-- ==== Sys2Proof/Machine/Flags.lean ====
section
/-!
DEFINITION. Status words and flags computed from State: the read-only status parameters of the chapters and the levels
of the drive's own output pins.
-/

namespace Sys2Proof.Machine
open Sys2Proof

/-- A bit at a position. -/
def bit (b : Bool) (n : Nat) : Nat := if b then 2 ^ n else 0

/-- A word with one bit set. -/
def bitW (n : Nat) : Word := (1 : Word) <<< n

/-! Axis and power state. -/

/-- AX_STATE (10 Table 10.1). -/
def axCode : AxState → BitVec 8
  | .disabled => 0 | .measure => 1 | .blockedWait => 2 | .read => 3 | .polarity => 4 | .align => 5 | .ramp => 6
  | .converge => 7 | .release => 8 | .run => 9 | .stopping => 10 | .retryWait => 11 | .activeShort => 12
/-- The sequencer mode Thoevo writes with an axis state (10 Table 10.1). -/
def axMode : AxState → SeqMode
  | .disabled => .idle | .retryWait => .idle
  | .measure => .start | .blockedWait => .start | .read => .start | .polarity => .start | .align => .start
  | .ramp => .start | .converge => .start
  | .release => .run | .run => .run | .stopping => .run
  | .activeShort => .fault
/-- SEQ_MODE (07 Table 7.4). -/
def modeCode : SeqMode → BitVec 8 | .idle => 0 | .start => 1 | .run => 2 | .ident => 3 | .fault => 4
/-- Gates of the axis switch or hold the active short: the axis is in RUN (03 Table 3.6). -/
def gatesOn (a : AxisSt) : Bool := a.pwm.switching || a.pwm.shorted
/-- Some axis is in RUN. -/
def anyRun (s : State) : Bool := gatesOn s.axes.a || gatesOn s.axes.b
/-- READY or RUN. -/
def isReady (s : State) : Bool := s.pwr.base == .ready && s.pwr.boot.isNone
/-- READY or RUN with no boot running, or HOLD: Thoevo serves. -/
def thoevoUp (s : State) : Bool := (s.pwr.base == .ready || s.pwr.base == .hold) && s.pwr.boot.isNone
/-- PWR_STATE [2:0] (03 Table 3.6; 21 R434 for the service states). -/
def pwrCode (s : State) : Nat :=
  if s.boot.service ≠ .none then 2
  else match s.pwr.base with
    | .off => 0 | .standby => 1 | .hold => 2 | .ready => if anyRun s then 4 else 3
/-- PWR_STATE, PAR 0x0100 (03 Table 3.12). -/
def pwrState (s : State) : BitVec 8 := BitVec.ofNat 8 (pwrCode s + bit s.pwr.noPlacement 6 + bit s.pwr.safe 7)
/-- VM_HI: the higher of the latest VM_A and VM_B (12 R265). -/
def vmHi (s : State) : F32 := fmax s.bus.vmA s.bus.vmB
/-- The level of an output pad (02 R33). -/
inductive PadLevel where | low | high | hiZ
deriving DecidableEq, Repr
/-- The gate supplies of both axes are below 1.0 V (04 R85). -/
def gateSupplyOff (s : State) : Bool := !s.axes.a.stage.vgdOn && !s.axes.b.stage.vgdOn
/-- STO_FB: high while both gate supplies are off, high impedance with VM absent (04 R85, 02 R33). -/
def stoFb (s : State) : PadLevel := if !s.sum.on then .hiZ else if gateSupplyOff s then .high else .low
/-- The STO inputs hold gate supply off (04 R83). -/
def stoHolds (s : State) : Bool := s.sto.in1Low || s.sto.in2Low

/-! Faults. -/

/-- Class of a code (00 R10). -/
def codeClass (c : BitVec 16) : Nat := c.toNat / 0x1000
/-- Subsystem of a code (00 R10). -/
def codeSub (c : BitVec 16) : Nat := c.toNat / 0x100 % 16
/-- FAULT_ACTIVE_N (12 R276). -/
def faultActiveN (s : State) : Nat := s.flt.list.length
/-- FAULT_TOP: the code of highest class, the earliest first (12 R276). -/
def faultTop (s : State) : BitVec 16 :=
  s.flt.list.foldl (fun best e => if codeClass best < codeClass e.code then e.code else best) 0
/-- FAULT_N is low by its level rules, pulses aside (12 R281; 01 R17 for supervisor loss). -/
def faultNLevel (s : State) : Bool :=
  decide (s.flt.list.any (fun e => decide ((parD s Par.faultNLevel).toNat ≤ codeClass e.code))) ||
  s.scarp.latch != 0 || s.axes.a.seq.hbLoss || s.axes.b.seq.hbLoss
/-- FAULT_N is driven low (02 R33, 12 R281): from the start of Summit or the release of RESET_N until a boot completes, in
RESET_N, through every boot and in a service state; then by level or pulse. -/
def faultNLow (s : State) : Bool :=
  s.sum.on && (s.sum.resetLow || s.pwr.base == .off || s.pwr.boot.isSome || s.boot.service != .none || faultNLevel s || s.flt.pulse)
/-- FAULT_N is open-drain: low, or released to high impedance, as it is with VM absent (02 R33). -/
def faultNPad (s : State) : PadLevel := if faultNLow s then .low else .hiZ
/-- PD_SYS is powered and out of reset (15 Table 15.3). -/
def sysOn (s : State) : Bool :=
  s.sum.buck && !s.sum.resetLow &&
  (s.pwr.boot.isSome || s.boot.service != .none || s.pwr.base == .hold || s.pwr.base == .ready)
/-- The internal rails (03 Table 3.2). -/
inductive Rail where | vsum | vsum3 | vgd (x : Axis) | vs5 | vs3 | va18 | vc08
deriving DecidableEq, Repr
/-- A rail is up (03 Table 3.2, R42): VSUM and VSUM3 whenever Summit runs; the others from the buck, V5 and V3 but in STANDBY
and OFF, VA18 while a converter domain is powered, VC08 with the domain it feeds. -/
def railOn (s : State) : Rail → Bool
  | .vsum => s.sum.on
  | .vsum3 => s.sum.on
  | .vgd x => (getAx s x).stage.vgdOn
  | .vs5 => sysOn s
  | .vs3 => sysOn s
  | .va18 => sysOn s && thoevoUp s
  | .vc08 => sysOn s
/-- The output pads of 02 Table 2.1. -/
inductive OutPad where
  | encClk (x : Axis) | emu (x : Axis) | cmpOut (x : Axis) (u : CmpUnit) | hspIo | hspIrqN | canTx | xsp | tdo
  | ethRefclk | ethMdc | ethRstN | rmii1 | rmii2 | t1s | faultN | stoFb | hswG
deriving DecidableEq, Repr
/-- HSP_IRQ_N is low (16 R335). -/
def irqLow (s : State) : Bool := s.hsp.intStatus &&& s.hsp.intMask != 0

/-! Status parameters. -/

/-- The six converters of an axis. -/
def axCvs (a : AxisSt) : List Converter := (sixList a.legs).map (·.cv)
/-- A list of bits, first one lowest. -/
def bitsOf (bs : List Bool) : Nat := bs.foldr (fun b n => (if b then 1 else 0) + 2 * n) 0
/-- CONV_STATUS (06 Table 6.13). -/
def convStatus (s : State) (x : Axis) : BitVec 16 :=
  let a := getAx s x
  BitVec.ofNat 16 (bit a.conv.refOk 15 + bit s.conv.foothill 14 + bitsOf ((axCvs a).map (·.outOfService)) * 64 +
    bitsOf ((axCvs a).map (·.suspect)))
/-- RG_HOST (07 Table 7.13). -/
def rgHost (a : AxisSt) : BitVec 8 := match a.seq.host with | some .rga => 0 | some .rgb => 1 | none => 0xFF
/-- RG_TEST_STATUS (07 Table 7.13). -/
def rgTestStatus (s : State) : BitVec 8 :=
  BitVec.ofNat 8 (bit s.ridge.rga.failed 0 + bit s.ridge.rgb.failed 1 + bit s.ridge.testSkipped 2)
/-- RG_BANK (07 Table 7.13). -/
def rgBank (s : State) : BitVec 8 :=
  BitVec.ofNat 8 (bit s.ridge.rga.active 0 + bit s.ridge.rgb.active 1 + bit s.ridge.rga.swapPending 2 +
    bit s.ridge.rgb.swapPending 3)
/-- NL_STATE (05 Table 5.1). -/
def nlCode : NlState → BitVec 8 | .off => 0 | .wait => 1 | .acquire => 2 | .locked => 3 | .holdover => 4
/-- The axis runs in dual-star mode (04 R62). -/
def dualStar (s : State) (x : Axis) : Bool := parX s x Par.stageMode == 1
/-- CTRL_STATUS (08 Table 8.8). -/
def ctrlStatus (s : State) (x : Axis) : BitVec 16 :=
  let a := getAx s x
  (a.ctl.status &&& 0x1F) ||| BitVec.ofNat 16 (bit (a.stage.bypassMask != 0) 5 +
    bit (dualStar s x && a.seq.host.isSome && a.stage.bypassMask == 0) 6 + bit a.sp.curveOn 7 + bit a.sp.hold 8)
/-- The saliency part is off: not placed, or switched off until the next enable (09 R198, R215). -/
def salOff (s : State) (x : Axis) : Bool := parX s x Par.crestSalEn == 0 || (getAx s x).crest.salOff
/-- CREST_SPD_VALID: the observer converged (09 R211). -/
def crestSpdValid (a : AxisSt) : Bool := a.crest.conv
/-- CREST_STATUS (09 Table 9.8). -/
def crestStatus (s : State) (x : Axis) : BitVec 16 :=
  let c := (getAx s x).crest
  if parX s x Par.crestMode == 0 then 0
  else BitVec.ofNat 16 (bit c.conv 0 + bit (crestSpdValid (getAx s x)) 1 + bit (!feq c.w f1 && !salOff s x) 2 +
    bit (flt 0 c.w) 3 + bit c.hold 4 + bit c.polarity 5 + bit (salOff s x) 6 + bit c.paused 7 + bit c.rsClamp 8 +
    bit c.psiClamp 9 + bit c.xchk 10)
/-- COARSE (11 R248): before the first Hall edge the angle is the Hall sector's centre. -/
def fbCoarse (s : State) (x : Axis) : Bool := parX s x Par.fbHallUse == 1 && (getAx s x).fb.hallOfs.isNone
/-- FB_OK (11 R240, Table 11.1; Table 11.6): the position interface runs, the angle of its source is known, and no STOP
of the feedback subsystem stands. -/
def fbOk (s : State) (x : Axis) : Bool :=
  let f := (getAx s x).fb
  let ref := parX s x Par.fbHallUse == 1 || f.referenced
  let known := match (parX s x Par.fbSrc).toNat with
    | 1 => ref
    | 2 => !f.hallIllegal
    | 3 => (parX s x Par.motPolePairs).toNat % max 1 (parX s x Par.fbScPeriods).toNat == 0 || ref
    | 4 => f.valid
    | 5 => f.valid
    | _ => false
  isReady s && known && !f.faulted
/-- FB_STATUS (11 Table 11.8). -/
def fbStatus (s : State) (x : Axis) : BitVec 16 :=
  let f := (getAx s x).fb
  BitVec.ofNat 16 (bit (fbOk s x) 0 + bit f.speedValid 1 + bit (fbCoarse s x) 2 + bit f.referenced 3 + bit f.standstill 4 +
    bit f.dirRev 5 + bit f.hallBad 6 + bit f.ampOut 7 + bit f.serBad 8 + bit f.emuLag 9 + bit f.restored 10)
/-- Chopper faulty (12 R270). -/
def chopFaulty (s : State) : Bool := s.bus.chopCause.isSome
/-- BUS_STATUS (12 Table 12.10). -/
def busStatus (s : State) : BitVec 16 :=
  BitVec.ofNat 16 (bit (s.bus.chop == .on) 0 + bit (chopFaulty s) 1 + bit s.bus.e1 2 + bit s.bus.e2 3 +
    bit s.axes.a.pwm.shorted 4 + bit s.axes.b.pwm.shorted 5 + bit s.bus.loadLimit 6 + bit s.bus.loadWarn 7 +
    bit (parD s Par.chopEn == 0) 8)
/-- Sensors whose scope is the axis: legs, NTCs and Crest windings (13 Table 13.1). -/
def axSensors (x : Axis) : List Nat :=
  match x with
  | .a => [0, 1, 2, 3, 4, 5, 15, 16, 19]
  | .b => [6, 7, 8, 9, 10, 11, 17, 18, 20]
/-- A sensor by its detail. -/
def getSen (s : State) (n : Nat) : SensorSt := (s.th.sensors[n]?).getD {}
/-- TH_STATUS (13 Table 13.6). -/
def thStatus (s : State) (x : Axis) : BitVec 16 :=
  let any := fun (f : SensorSt → Bool) => (axSensors x).any (fun n => f (getSen s n))
  let lost := match x with | .a => s.th.lostA | .b => s.th.lostB
  BitVec.ofNat 16 (bit (any (·.warn)) 0 + bit (any (·.limit)) 1 + bit (any (·.grace)) 2 + bit (any (·.enforced)) 3 +
    bit (any (·.stop)) 4 + bit lost 5)
/-- T_MAX: the hottest valid diode (13 Table 13.6); 0 with none. -/
def tMax (s : State) : F32 :=
  let v := ((List.range 15).map (getSen s)).filter (·.valid)
  match v with | [] => 0 | d :: ds => ds.foldl (fun m d => fmax m d.t) d.t
/-- Enabled winding sources of TW_SRC that are valid (13 R288). -/
def windSources (s : State) (x : Axis) : List SensorSt :=
  let m := parX s x Par.twSrc
  let ids := match x with | .a => [15, 16, 19] | .b => [17, 18, 20]
  ((ids.zipIdx).filter (fun p => m.getLsbD p.2)).map (fun p => getSen s p.1)
/-- T_WIND: the highest of the valid enabled sources (13 R288); 0 with none. -/
def tWind (s : State) (x : Axis) : F32 :=
  match (windSources s x).filter (·.valid) with
  | [] => 0 | d :: ds => ds.foldl (fun m d => fmax m d.t) d.t
/-- A throttle request is active: it stands from the crossing of a limit threshold until the release (13 R291). -/
def throttleReq (s : State) : Bool := s.th.sensors.any (fun d => d.grace || d.enforced)
/-- CAIRN_STATUS (14 Table 14.9). -/
def cairnStatus (s : State) : BitVec 16 :=
  BitVec.ofNat 16 (bit s.cairn.active.isSome 0 + bit s.cairn.compiling.isSome 1 + bit s.cairn.stagedDirty 2 +
    bit (!s.cairn.pendingTr.isEmpty) 3 + bit s.cairn.suspended 4 + bit s.th.halved 5 + bit s.cairn.overBudget 6 +
    bit s.cairn.matched 7)
/-- GPTP_STATE (18 Table 18.11). -/
def gptpCode : GptpState → BitVec 8 | .unsync => 0 | .slave => 1 | .master => 2 | .holdover => 3
/-- CAN_STATUS (18 Table 18.11). -/
def canStatus (s : State) : BitVec 8 :=
  (match s.can.nmt with | .preOperational => 0 | .operational => 1 | .stopped => 2) |||
  (match s.can.err with | .active => 0 | .passive => 4 | .busOff => 8)
/-- XSP_STATUS (19 Table 19.5). -/
def xspStatus (s : State) : BitVec 16 :=
  BitVec.ofNat 16 (bit s.xsp.found 0 + bit s.xsp.lost 1 + bit (s.xsp.found && s.xsp.lanes == 8) 2 +
    bit (s.xsp.found && s.xsp.lanes == 4) 3 + bit s.xsp.stagedValid 4 + s.xsp.reason.toNat * 32)
/-- ROLE_LOCK (20 Table 20.11). -/
def roleLock (s : State) : BitVec 8 :=
  BitVec.ofNat 8 (bit s.mbx.lockOp.lock.isSome 0 + bit s.mbx.lockInst.lock.isSome 1 + bit s.mbx.lockMaker.lock.isSome 2)
/-- IDENT_STATUS, CAP_OVR and the other packed words are held as the spec packs them. -/
def placedAx (s : State) (x : Axis) : Option AxisPlace :=
  match s.cairn.active with
  | none => none
  | some p => match x with | .a => p.axisA | .b => p.axisB
/-- A placement hosts the axis. -/
def hosted (s : State) (x : Axis) : Bool := (getAx s x).seq.host.isSome
/-- Control period T in ticks of 250 ps: n half-periods H (01 R18, 05 R91). -/
def periodTicks (s : State) (x : Axis) : Nat := match placedAx s x with | some p => p.n * p.h | none => 40000
/-- T in seconds, exactly. -/
def periodSec (s : State) (x : Axis) : Rat := mkRat (periodTicks s x) 4000000000
/-- T in ns, rounded down. -/
def periodNs (s : State) (x : Axis) : Nat := periodTicks s x / 4
/-- An output pad is driven; otherwise it is high-impedance: with its domain off, in reset, or with its function not placed
(02 R33). -/
def padDriven (s : State) : OutPad → Bool
  | .encClk x => isReady s && hosted s x && (parX s x Par.fbSrc == 4 || parX s x Par.fbSrc == 5)
  | .emu x => isReady s && hosted s x && parX s x Par.emuEn != 0
  | .cmpOut x u => isReady s && hosted s x && parX s x (match u with | .u0 => Par.cmpCfg0 | .u1 => Par.cmpCfg1) != 0
  | .hspIo => sysOn s
  | .hspIrqN => sysOn s && irqLow s
  | .canTx => s.can.on
  | .xsp => sysOn s && parD s Par.xspEn == 1
  | .tdo => sysOn s && s.otp.testOpen
  | .ethRefclk => s.net.on
  | .ethMdc => s.net.on
  | .ethRstN => s.net.on
  | .rmii1 => s.net.on && (parD s Par.netPortEn).getLsbD 0
  | .rmii2 => s.net.on && (parD s Par.netPortEn).getLsbD 1
  | .t1s => s.net.on && (parD s Par.netPortEn).getLsbD 2
  | .faultN => faultNLow s
  | .stoFb => s.sum.on
  | .hswG => s.sum.hswG
/-- PWM_FREQ_ACT in kHz (05 R91). -/
def pwmFreqAct (s : State) (x : Axis) : F32 :=
  match placedAx s x with | some p => frnd (mkRat 4000000 (2 * p.h)) | none => 0
/-- Bits of the Scarp latch whose sources turn off the gates of an axis (05 Tables 5.2, 5.4). -/
def axisBits : Axis → Word
  | .a => 0x6D1CF03F
  | .b => 0xB6E0FFC0
/-- Bits whose scope is the axis itself (05 Table 5.2). -/
def scopeBits : BitVec 8 → Word
  | 1 => 0x491C003F
  | 2 => 0x92E00FC0
  | _ => 0x2401F000
/-- A latch bit holds the axis's gates off. -/
def tripped (s : State) (x : Axis) : Bool := s.scarp.latch &&& axisBits x != 0

end Sys2Proof.Machine
end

• [Action item]:
Through the line that holds "def thoevoUp (s", repeat the material above exactly, starting at its first line.

• [Result for this task]:
-- ==== Sys2Proof/Machine/Flags.lean ====
section
/-!
DEFINITION. Status words and flags computed from State: the read-only status parameters of the chapters and the levels
of the drive's own output pins.
-/

namespace Sys2Proof.Machine
open Sys2Proof

/-- A bit at a position. -/
def bit (b : Bool) (n : Nat) : Nat := if b then 2 ^ n else 0

/-- A word with one bit set. -/
def bitW (n : Nat) : Word := (1 : Word) <<< n

/-! Axis and power state. -/

/-- AX_STATE (10 Table 10.1). -/
def axCode : AxState → BitVec 8
  | .disabled => 0 | .measure => 1 | .blockedWait => 2 | .read => 3 | .polarity => 4 | .align => 5 | .ramp => 6
  | .converge => 7 | .release => 8 | .run => 9 | .stopping => 10 | .retryWait => 11 | .activeShort => 12
/-- The sequencer mode Thoevo writes with an axis state (10 Table 10.1). -/
def axMode : AxState → SeqMode
  | .disabled => .idle | .retryWait => .idle
  | .measure => .start | .blockedWait => .start | .read => .start | .polarity => .start | .align => .start
  | .ramp => .start | .converge => .start
  | .release => .run | .run => .run | .stopping => .run
  | .activeShort => .fault
/-- SEQ_MODE (07 Table 7.4). -/
def modeCode : SeqMode → BitVec 8 | .idle => 0 | .start => 1 | .run => 2 | .ident => 3 | .fault => 4
/-- Gates of the axis switch or hold the active short: the axis is in RUN (03 Table 3.6). -/
def gatesOn (a : AxisSt) : Bool := a.pwm.switching || a.pwm.shorted
/-- Some axis is in RUN. -/
def anyRun (s : State) : Bool := gatesOn s.axes.a || gatesOn s.axes.b
/-- READY or RUN. -/
def isReady (s : State) : Bool := s.pwr.base == .ready && s.pwr.boot.isNone
/-- READY or RUN with no boot running, or HOLD: Thoevo serves. -/
def thoevoUp (s : State) : Bool := (s.pwr.base == .ready || s.pwr.base == .hold) && s.pwr.boot.isNone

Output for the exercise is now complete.